Вот и сейчас тоже, импровизируя эту свою замечательную речь, он исходил из того, что в сложившейся ситуации мне уж лучше выглядеть сопляком и маменькиным сынком, чем злостным антисоветчиком и политическим хулиганом.
Все это я усек в самом конце Поженяновой речи, финал которой сводился к тому, что только наш здоровый комсомольский коллектив способен сделать из меня человека. Если меня исключат, я буду катиться все дальше и дальше по наклонной плоскости и в конце концов погибну. И что поэтому меня надо не отторгать от коллектива, не исключать, а — воспитывать.
Вывод этот произвел на собравшихся именно то впечатление, на которое Поженян рассчитывал. Ухватившись за эту брошенную им спасительную соломинку, почти все выступавшие после него в один голос твердили, что меня нельзя отторгать, а надо воспитывать, и даже, если понадобится, и перевоспитывать.
В результате я получил строгий выговор с предупреждением и занесением в личное дело. С ужасной, конечно, формулировкой: «За политическое хулиганство и неправильное отношение к марксизму-ленинизму», — но все-таки всего лишь выговор.

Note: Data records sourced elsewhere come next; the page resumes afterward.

-- ==== Sys2Proof/Certificates/Slice0/Obligations.lean ====
section
/-! DEFINITION. The statements. Each docstring names the rules it comes from. A statement about a command first says that the
command completes: `exec` answers the next state that the rules give. -/

open Sys2Proof
open Sys2Proof.Machine

/-! ### The machine -/

/-- A step takes the command at the front of the queue and is its meaning on the state with the queue's rest; on an empty queue
a slot in LOAD goes on to SETTLE while the part runs, and nothing else happens (the model's queue: log entries 11, 13 and 29). -/
def Obligations.StepRunsFront : Prop :=
  (∀ (c : Instr) (rest : List Instr) (s : State), step { s with pending := c :: rest } = exec c { s with pending := rest }) ∧
    ∀ s : State, s.pending = [] → step s = .next
      (if s.running = true ∧ s.refresh.phase = .load then { s with refresh := { s.refresh with phase := .settle } } else s)

/-- No command stops the part, and so no run does: the manual names no event that halts it. -/
def Obligations.NoCommandStops : Prop :=
  (∀ (c : Instr) (s : State), Completes (exec c s)) ∧ ∀ (n : Nat) (s : State), SafeRun n s

/-- The power-on values of the tables of R1, R3 to R5, R19, R22, R64, R77, R92, R110, R130, R147, R150 and R170. The code in the
DAC follows from R63; that the store is erased and the hold cells stand at 0 is the model's choice (log entries 4 and 5). -/
def Obligations.ResetValues : Prop :=
  let r := State.reset
  (r.powered = true ∧ r.resetLow = false ∧ r.pending = []) ∧
    (∀ v : Fin 8, r.voice v =
      { state := .free, enabled := true, reserved := false, key := none, lastKey := none, velocity := 127, stackPos := 0,
        glide := none, glideTarget := none, gate := .low, refreshedA := false, refreshedB := false, trigger := 0,
        trigPin := false, gap := 0, release := 0, pitchAClamped := false, pitchBClamped := false, noteA := false,
        noteB := false, noteCutoff := false }) ∧
    (r.table.startOrder = [0, 1, 2, 3, 4, 5, 6, 7] ∧ r.table.releaseOrder = [] ∧ r.table.rotate = 0) ∧
    r.assigner =
      { keyList := [], waiting := [], pedalDown := false, bend := 0, monoKey := none, monoStack := [],
        setup := { mode := .poly, stack := 1, assign := .rotate, steal := .oldest, keepTop := false, returning := false,
                   priority := .last, retrigger := true, glide := .off, bendRange := 2, gap := 1, width := 2 } } ∧
    (r.refresh.slot = 0 ∧ r.refresh.phase = .load ∧ r.refresh.dac = 27305 ∧ r.refresh.carried = false ∧ r.refresh.stale = false ∧
      (∀ o : Fin 16, r.refresh.overrides[o] = { code := 0, valid := false, loadPending := false }) ∧
      ∀ i : Fin 48, r.refresh.cells[i] = 0) ∧
    (∀ p : Fin 64, r.params.records[p] =
      let v := if p.val < 3 then 2048 else if p.val = 4 then 4095 else 0
      { value := v, target := v, source := .default, morph := none }) ∧
    (r.params.morphTime = 0 ∧ r.params.morphLength = none ∧ r.params.currentSlot = none ∧ r.params.edited = false) ∧
    (∀ k : Fin 48, r.scanner.knobs[k] =
      { raw := 0, filtered := 0, reported := 0, seeded := false, mapping := some ⟨k.val, by omega⟩, pickup := .locked }) ∧
    (r.scanner.inEffect = { banks := 0x3F, offset := 0, deadband := 6 } ∧ r.scanner.requested = r.scanner.inEffect ∧
      r.scanner.mode = .catch ∧ r.scanner.supply = 0 ∧ r.scanner.pos = .settling 0) ∧
    (∀ i : Fin 64, r.matrix.switches[i] =
        { sensed := false, stable := false, candidate := false, count := 0, spec := .none, action := .none } ∧
      r.matrix.lamps[i] = { state := .off, binding := .none } ∧ ∀ g : Fin 4, r.matrix.groups[g].conditions[i] = .ignore) ∧
    (∀ g : Fin 4, r.matrix.groups[g].latched = false ∧ r.matrix.groups[g].action = .none ∧ r.matrix.groups[g].previous = false) ∧
    (r.matrix.debounce = 2 ∧ r.matrix.onTime = 250 ∧ r.matrix.offTime = 250 ∧ r.matrix.blinkOn = true ∧
      r.matrix.blinkRemaining = 250 ∧ r.matrix.row = 0 ∧ r.matrix.priming = true) ∧
    (r.memory.ready = false ∧ r.memory.op.map MemOp.kind = some .startUpLoad ∧ r.memory.op.map MemOp.origin = some .startUp ∧
      r.memory.writeBuffer = none ∧ r.memory.pendingPanel = none ∧ r.memory.pendingTune = false ∧ r.memory.secCount = 0 ∧
      r.memory.lastSec = none ∧ r.memory.lastDed = none ∧ r.memory.powerOnSlot = 0) ∧
    (∀ b i : Nat, storeByte r.memory.store b i = 0xFF ∧ blockErrors r.memory.store b = 0) ∧
    (∀ (o : Fin 16) (k : Fin 8), r.tune.table[o][k] = { entry := 5461 * (k.val + 2), status := .untuned, residual := 0 }) ∧
    (r.tune.reference = 305781 ∧ r.tune.job = none ∧ (∀ c : Fin 4, r.tune.channels[c] = Channel.idle) ∧
      r.tune.defaults =
        { scope := 0xFF, depth := .fine, force := false, save := true, disableFailed := false, settle := 4, hysteresis := true,
          polarity := .rising }) ∧
    r.link =
      { rx := { state := .idle, length := 0, kind := 0, body := [], crc := 0 }, valid := 0, discarded := 0,
        flags := { crcError := false, byteError := false, cut := false, timeout := false, overlong := false, overrun := false },
        replies := [], reports := [], lost := false, mask := 0x7FF, tx := none }

/-- The state after reset meets every invariant that the statements below say a step keeps. -/
def Obligations.ResetMeetsInvariants : Prop :=
  let r := State.reset
  StoreCanonical r ∧ VoicesConsistent r ∧ StartOrderWhole r ∧ ReleaseOrderExact r ∧ KeyListsConsistent r ∧ MonoStackSounds r ∧
    ParamsInRange r ∧ MorphsTimed r ∧ MappingUnique r ∧ QueuesBounded r ∧ SettingsInRange r ∧ OperationFits r ∧ CodesInRange r ∧
    LineServed r

/-- POWER_ON, RESET_ASSERT, RESET_RELEASE and POWER_LOSS (R75, R130, R133, R144, R146): every item takes its listed value, the
start-up load stands at its beginning, and the hold cells, the commands that wait and the store are kept, but for what
`cutStore` says an operation cut short has done to the store. While RESET is held low no row and no lamp is driven, HSTB is low
and KA0..KA2 hold 0 (R75, R108, R111). That the items take their values at RESET_ASSERT already, what POWER_ON does to a powered
part, and that the DAC takes slot 0's first code while the part stands still, are the model's choices (log entries 3, 23, 24 and
43). -/
def Obligations.PowerAndReset : Prop :=
  ∀ s : State,
    let cold := fun (powered low : Bool) (st : Store) => { State.reset with
      powered := powered, resetLow := low, refresh := { Refresh.initial with cells := s.refresh.cells },
      memory := { State.reset.memory with store := st }, pending := s.pending }
    exec .powerOn s = .next (cold true s.resetLow (cutStore false s.memory)) ∧
      (∀ half : Bool, exec (.resetAssert half) s = .next (cold s.powered true (cutStore half s.memory))) ∧
      (s.resetLow = true → exec .resetRelease s = .next (cold s.powered false s.memory.store)) ∧
      (∀ half : Bool, exec (.powerLoss half) s = .next (cold false s.resetLow (cutStore half s.memory))) ∧
      (s.resetLow = true → s.rowDrives = 0 ∧ s.lampColumns = 0 ∧ s.strobe = false ∧ s.knobAddress = 0)

/-- A reset or a power loss cuts a memory operation short (R133): from the start of its erase a slot's operation leaves a slot
that reads EMPTY, or CORRUPT when its tag block was left half-programmed, a PROTECT keeping the other thirteen blocks; and a
tuning or setup save leaves an area whose start-up load ends EMPTY or CORRUPT and loads nothing, so that the defaults stay
(R144). Before that, and for a read, the store is unchanged. Whether the marking blocks are left half-programmed is an operand
of the command (log entry 9); that such a block of an area reads CORRUPT and any other cut area EMPTY where no other block is in
error rests on the model's choice of what the marking blocks then hold (log entry 47). -/
def Obligations.CutSlotReadsEmpty : Prop :=
  ∀ (s : State) (op : MemOp) (half : Bool) (c : Instr),
    StoreCanonical s → s.memory.op = some op → c = .resetAssert half ∨ c = .powerLoss half →
    let begun := op.phase = .erase ∨ op.phase = .program ∨ op.phase = .verify
    ∃ t, exec c s = .next t ∧
      (¬ begun → t.memory.store = s.memory.store) ∧
      (∀ n, begun → op.target = .slot n →
        (readSlot n t.memory).1.outcome = (if half then .corrupt else .empty) ∧
          (op.kind = .protect → ∀ b, b ≠ 14 * n →
            (∀ i : Nat, i < 8 → storeByte t.memory.store b i = storeByte s.memory.store b i) ∧
              blockErrors t.memory.store b = blockErrors s.memory.store b)) ∧
      ∀ (u : State) (l : MemOp), begun → u.running = true → u.memory.store = t.memory.store → u.memory.op = some l →
        let loads := fun (load : Instr) (area : List Nat) (ph : LoadOutcome → OpPhase) (time : Nat) =>
          ∃ w o, exec load u = .next w ∧
            w = { u with
              memory := { u.memory with
                op := some { l with phase := ph o, timeLeft := time }
                secCount := w.memory.secCount, lastSec := w.memory.lastSec, lastDed := w.memory.lastDed }
              link := u.link.sending } ∧
            (o = .empty ∨ o = .corrupt) ∧ (half = true → o = .corrupt) ∧
            (half = false → (∀ b ∈ area, blockErrors s.memory.store b = 0) → o = .empty)
        (op.target = .setupArea → l.phase = .loadSetup →
          loads .setupLoadComplete ((List.range 48).map (1840 + ·)) (fun o => .loadTuning o) 15) ∧
          ∀ setup, op.target = .tuningArea → l.phase = .loadTuning setup →
            loads .tuningLoadComplete ((List.range 48).map (1792 + ·)) (fun o => .loadSlot setup o) 10

/-! ### What every step keeps -/

/-- The store keeps its canonical form (the model's form of R127). -/
def Obligations.StoreStaysCanonical : Prop := KeptByStep StoreCanonical

/-- Every step keeps R2, R5 and R8: a voice's enable flag is clear exactly in OFF; its gate is armed or high only while it is
SOUNDING or SUSTAINED, and high only with both pitch channels refreshed since its note start. -/
def Obligations.GatesStayTrue : Prop := KeptByStep VoicesConsistent

/-- The start order list always holds the eight voice indices once each (R3), and the release order list exactly the RELEASING
voices, each once (R4). -/
def Obligations.VoiceOrdersStayExact : Prop := KeptByStep fun s => StartOrderWhole s ∧ ReleaseOrderExact s

/-- The key list and the waiting list stay within their sizes, hold no key twice, and every waiting key is held (R20, R21). -/
def Obligations.KeyListsStayConsistent : Prop := KeptByStep KeyListsConsistent

/-- Every parameter value and target stays in 0..4095, equal while no morph runs, and a morphing value between its start value
and its target; a morph's elapsed count stays below the morph length, which stands exactly while a record morphs; knob values
stay in 0..4095 (R77, R92); and every code that can reach the DAC, an entry, an override or a hold cell stays in 0..65535 (R66,
R148, R160). -/
def Obligations.ValuesStayInRange : Prop := KeptByStep fun s => ParamsInRange s ∧ MorphsTimed s ∧ CodesInRange s

/-- No parameter comes to be mapped from more than one knob (R98, R107). -/
def Obligations.MappingStaysUnique : Prop := KeptByStep MappingUnique

/-- The reply queue never exceeds 8 nor the report queue 96, coalesced items stay unique (R176 to R178), and the transmitter
rests only when nothing waits to be sent (R181). -/
def Obligations.QueuesStayServed : Prop := KeptByStep fun s => QueuesBounded s ∧ LineServed s

/-- Every setting stays in its range (R22, R39, R104, R110, R122, R130, R149, R150), and the operation in flight fits its kind:
a tuning save acts on the tuning area, a setup save on the setup area, the start-up load on the whole load and every other
operation on a slot (R130, R132, R144). -/
def Obligations.SettingsStayInRange : Prop := KeptByStep fun s => SettingsInRange s ∧ OperationFits s

/-! ### The control link -/

/-- The bytes of a command's frame, received one after another from IDLE, run the command (R172, R175, R184, section 11.3): the
last byte's step is the meaning of the command itself. -/
def Obligations.FrameRunsItsCommand : Prop :=
  ∀ (c : Instr) (kind : Byte) (body : List Byte) (rest : List Instr) (s : State),
    frameParts c = some (kind, body) → s.running = true → s.link.rx = Receiver.idle →
    Sys2Proof.core.run (frameBytes kind body).length
        { s with pending := (frameBytes kind body).map Instr.receiveByte ++ rest } =
      exec c { s with pending := rest }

Окружившие меня после собрания ребята хлопали меня по плечу, поздравляли. Слова, которые они при этом произносили, не отличались разнообразием — все они, в общем, сводились к знаменитой реплике из написанной уже в другую эпоху песни Галича: «Схлопотал строгача, ну и ладушки…» И только Людка Шлейман выдала несколько иной текст, шепнув мне на ухо: «Ты даже не понял, от чего мы тебя спасли!»
Но я — понял.
Сам, может быть, и не догадался бы, но мне помогли. Помогли на том же собрании. В самом его конце, когда решение по моему персональному делу было уже вынесено, поднялся наш комсомольский секретарь Игорь Кобзев. Он был бледен. Губы его исказила трагическая гримаса.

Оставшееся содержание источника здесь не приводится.